◆ EXERCISE REQUIREMENTS
Collect all lines containing the word "only" from the data.

SUPPLIED MATERIAL below:

-- ==== Sys2Proof/Config.lean ====
section
/-! DEFINITION. The configuration of the block: the implementation parameters of 00_scope.md R7 and the
register-page mapping table of R8. It is an ARGUMENT of the model: fixed before reset, constant while the block runs
(10_state.md R29). Claims are stated for every configuration. -/

namespace Sys2Proof

/-- The parameters of R7, as plain data. A value of this type is a configuration somebody proposes; `Params.wf` says
whether the block accepts it. -/
structure Params where
  /-- WIDTH, columns of the grid (reference value 9). -/
  width : Nat
  /-- HEIGHT, rows of the grid (reference value 34). -/
  height : Nat
  /-- NUM_PAGES, register pages of the controller (reference value 2). -/
  numPages : Nat
  /-- PAGE_SIZE, stride of a page in the flat buffer (OPEN). -/
  pageSize : Nat
  /-- BUF_LEN, length of the flat buffer (OPEN). -/
  bufLen : Nat
  /-- MAP (OPEN, R8) as a table: entry `x + WIDTH * y` is the pair (register, page) of cell (x, y). -/
  map : List (Nat × Nat)
  /-- BRIGHT_RESET, the brightness after reset (OPEN, 70_reset_and_hazards.md R261). -/
  brightReset : Byte
  /-- FULL_ON_VALUE, the value FULLON sends (reference value 0xFF, 42_compositor.md R174). -/
  fullOnValue : Byte
deriving DecidableEq, Repr

/-- CELLS = WIDTH * HEIGHT (R7). -/
def Params.cells (p : Params) : Nat := p.width * p.height

/-- PK_LEN = ceil(CELLS / 8), the bytes of a bit-packed frame (R7, R9). -/
def Params.pkLen (p : Params) : Nat := (p.cells + 8 - 1) / 8

/-- GLYPH_N = 8: the glyph side, "fixed 8x8", not a parameter (R7). -/
def glyphN : Nat := 8

/-- The configurations the block runs under: the ranges of R7, a MAP total over the grid (one table entry a cell) that
stays in the register space and the flat buffer (R8 (a)), and is injective (R8 (b)). Any other is refused. -/
abbrev Params.wf (p : Params) : Prop :=
  (8 ≤ p.width ∧ p.width ≤ 256) ∧ (8 ≤ p.height ∧ p.height ≤ 256) ∧
  1 ≤ p.numPages ∧ 1 ≤ p.pageSize ∧ 1 ≤ p.bufLen ∧
  p.map.length = p.width * p.height ∧
  (∀ e ∈ p.map, e.2 < p.numPages ∧ e.1 < p.pageSize ∧ e.2 * p.pageSize + e.1 < p.bufLen) ∧
  p.map.Nodup

/-- A configuration the block has accepted. "The configuration is refused before the block runs. There is no run-time
check for it" (60_exceptions.md R231): the check is made once, when the value is built, and nothing looks at it again. -/
structure Config extends Params where
  /-- The check of R7 and R8 held when the configuration was fixed. -/
  ok : toParams.wf
deriving DecidableEq, Repr

/-- TESTCFG of 95_test_vectors.md: WIDTH, HEIGHT and NUM_PAGES at their reference values; PAGE_SIZE, BUF_LEN, MAP and
BRIGHT_RESET are OPEN in the source and hold that file's test choices. -/
def Params.testcfg : Params where
  width := 9
  height := 34
  numPages := 2
  pageSize := 160
  bufLen := 320
  map := (List.range 306).map fun l => (l % 153, l / 153)
  brightReset := 0xFF
  fullOnValue := 0xFF

/-- TESTCFG is well-formed, as its table says ("in range and injective"). -/
theorem Params.testcfg_wf : Params.testcfg.wf := by
  refine ⟨by decide, by decide, by decide, by decide, by decide, by simp [Params.testcfg], ?_, ?_⟩
  · intro e he
    obtain ⟨l, hl, rfl⟩ := List.mem_map.1 he
    have := List.mem_range.1 hl
    simp only [Params.testcfg]
    omega
  · refine List.Nodup.map ?_ List.nodup_range
    intro a b h
    simp only [Prod.mk.injEq] at h
    omega

/-- DESIGN CHOICE (log 1): the one configuration behind `State.reset`. The only complete configuration the spec writes
down is TESTCFG. -/
def Config.testcfg : Config := { Params.testcfg with ok := Params.testcfg_wf }

end Sys2Proof
end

End of SUPPLIED MATERIAL.

◆ SOLUTION TO THE EXERCISE
    simp only [Params.testcfg]
    simp only [Prod.mk.injEq] at h
/-- DESIGN CHOICE (log 1): the one configuration behind `State.reset`. The only complete configuration the spec writes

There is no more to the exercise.